# Task
Would you print the material exactly, starting at its first line and ending at the line holding "def sdsBytes : Nat := 51968"?

# Provided information
/-- Re-detect the erased rows of a sub data set while the loan lasts (R243). A row whose samples are gone is passed over (R244); C1 work beyond
the tick's budget is not done (R15), so its row stays erased. -/
def Dev.redetect (h : Hbm) (t no i : Nat) : List Nat → Nat → Dev → Dev × Nat
  | [], loan, d => (d, loan)
  | row :: rows, loan, d =>
    let r := d.rdAt t
    if loan < redetectCost then (d, loan)
    else
      match (r.setOf no).bind fun x => x.sds[i]?.bind fun y => (r.segOf no x.attempt).map fun g => (y, g) with
      | none => (d, loan)
      | some (y, g) =>
        let (ch, q) := rowPlace (d.retired t) i row
        let x : Int := g.begins ch + q * posBits - redetectLead
        match (if x < 0 then (d, none) else d.rowSamples h t ch x.toNat) with
        | (d, none) => Dev.redetect h t no i rows loan d
        | (d, some raw) =>
          let f := reread (d.sigSet t) (r.chans.getD ch {}).det ch raw (y.known row)
          let (res, cost) := c1Row r.prof.thr d.c1Max (min 4 r.prof.chase) f.body f.rel
          let d := if (d.rdAt t).c1Left < cost then d.modRd t fun q => { q with c1Left := 0 }
            else (d.modRd t fun q => { q with c1Left := q.c1Left - cost }).modRd t fun q => match res with
              | some w => q.modSet no fun x => { x with sds := lmod x.sds i fun y => { y with rows := tput y.rows row w } }
              | none => q
          Dev.redetect h t no i rows (loan - redetectCost) d

/-- One sub data set's pass (R242, R243), with the loan that is left. -/
def Dev.c2One (h : Hbm) (t no i loan : Nat) (d : Dev) : Dev × Nat :=
  match ((d.rdAt t).setOf no).bind fun x => x.sds[i]? with
  | none => (d, loan)
  | some y =>
    let y' := y.iterate d.c2Max
    let d := d.modRd t fun r => r.modSet no fun x => { x with sds := x.sds.set i y' }
    let d := if y'.rounds = 1 ∧ y'.iters = 2 then d.bump Fld.tpRdCnt1Iter t else d
    if y'.done ∨ roundIters ≤ y'.iters then (d, loan)
    else Dev.redetect h t no i ((List.range 128).filter fun r => (tget y'.rows r).isNone) loan d

/-! ### Decoded data sets -/

/-- The 51,968 data bytes of a decoded sub data set (R141). -/
def Sds.bytes (y : Sds) : List Byte := (List.range dataRows).flatMap fun r => (List.range rowBytes).map fun j => (tgetD y.cols j []).getD r 0#8

/-- Bytes of a sub data set's data. -/
def sdsBytes : Nat := 51968

/-- The payload of a data set that has been read, with zeros for what is undecodable. -/
def DsRd.payload (x : DsRd) : List Byte :=
  match x.given with
  | some bs => bs
  | none => x.sds.flatMap fun y => if y.done then y.bytes else zeros sdsBytes

/-- The sub data sets that stay undecodable. -/
def DsRd.undecoded (x : DsRd) : List Nat := if x.given.isSome then [] else (x.sds.zipIdx.filter fun (y, _) => ! y.done).map (·.2)

/-- A data set is decided: decoded, supplied, or given up. -/
def DsRd.decided (x : DsRd) : Bool := x.bad || x.undecoded == []

/-- The identity part of a data set, once its first sub data set is decoded and the part passes its CRC (R131). -/
def DsRd.ident (x : DsRd) : Option (List Byte) :=
  let id : Option (List Byte) := match x.given with
    | some bs => some (bs.take 256)
    | none => (x.sds.head?.bind fun y => if y.done then some (y.bytes.take 256) else none)
  id.filter fun i => crc32cOk i && leAt i 0 4 == 0x46440001

/-- What decoded identity parts tell a mounted volume (R167, R250); a data set that a retry has completed is noted with its profile
(R438). -/
def Dev.noteIdents (d : Dev) (t : Nat) : Dev :=
  let r := d.rdAt t
  let won := if r.order.isSome then (r.sets.filter fun x => x.given.isNone && x.undecoded == [] && ! r.decoded.contains x.no).map fun _ => r.profile else []
  ({ d with age := { d.age with done := d.age.done ++ won } } : Dev).modRd t fun r =>
    let new := r.sets.filterMap fun x => if (tget r.idents x.no).isSome then none else x.ident.map fun i => (x.no, i)
    let done := (r.sets.filter fun x => x.undecoded == [] && ! r.decoded.contains x.no).map (·.no)
    { r with
      idents := new.foldl (fun t x => tput t x.1 x.2) r.idents
      voids := r.voids ++ (new.filter fun x => bitOf (leAt x.2 4 2) 3).map fun x => (leAt x.2 48 6, x.1, BitVec.ofNat 64 (leAt x.2 192 8))
      decoded := r.decoded ++ done }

# Written answer
/-- Re-detect the erased rows of a sub data set while the loan lasts (R243). A row whose samples are gone is passed over (R244); C1 work beyond
the tick's budget is not done (R15), so its row stays erased. -/
def Dev.redetect (h : Hbm) (t no i : Nat) : List Nat → Nat → Dev → Dev × Nat
  | [], loan, d => (d, loan)
  | row :: rows, loan, d =>
    let r := d.rdAt t
    if loan < redetectCost then (d, loan)
    else
      match (r.setOf no).bind fun x => x.sds[i]?.bind fun y => (r.segOf no x.attempt).map fun g => (y, g) with
      | none => (d, loan)
      | some (y, g) =>
        let (ch, q) := rowPlace (d.retired t) i row
        let x : Int := g.begins ch + q * posBits - redetectLead
        match (if x < 0 then (d, none) else d.rowSamples h t ch x.toNat) with
        | (d, none) => Dev.redetect h t no i rows loan d
        | (d, some raw) =>
          let f := reread (d.sigSet t) (r.chans.getD ch {}).det ch raw (y.known row)
          let (res, cost) := c1Row r.prof.thr d.c1Max (min 4 r.prof.chase) f.body f.rel
          let d := if (d.rdAt t).c1Left < cost then d.modRd t fun q => { q with c1Left := 0 }
            else (d.modRd t fun q => { q with c1Left := q.c1Left - cost }).modRd t fun q => match res with
              | some w => q.modSet no fun x => { x with sds := lmod x.sds i fun y => { y with rows := tput y.rows row w } }
              | none => q
          Dev.redetect h t no i rows (loan - redetectCost) d

/-- One sub data set's pass (R242, R243), with the loan that is left. -/
def Dev.c2One (h : Hbm) (t no i loan : Nat) (d : Dev) : Dev × Nat :=
  match ((d.rdAt t).setOf no).bind fun x => x.sds[i]? with
  | none => (d, loan)
  | some y =>
    let y' := y.iterate d.c2Max
    let d := d.modRd t fun r => r.modSet no fun x => { x with sds := x.sds.set i y' }
    let d := if y'.rounds = 1 ∧ y'.iters = 2 then d.bump Fld.tpRdCnt1Iter t else d
    if y'.done ∨ roundIters ≤ y'.iters then (d, loan)
    else Dev.redetect h t no i ((List.range 128).filter fun r => (tget y'.rows r).isNone) loan d

/-! ### Decoded data sets -/

/-- The 51,968 data bytes of a decoded sub data set (R141). -/
def Sds.bytes (y : Sds) : List Byte := (List.range dataRows).flatMap fun r => (List.range rowBytes).map fun j => (tgetD y.cols j []).getD r 0#8

/-- Bytes of a sub data set's data. -/
def sdsBytes : Nat := 51968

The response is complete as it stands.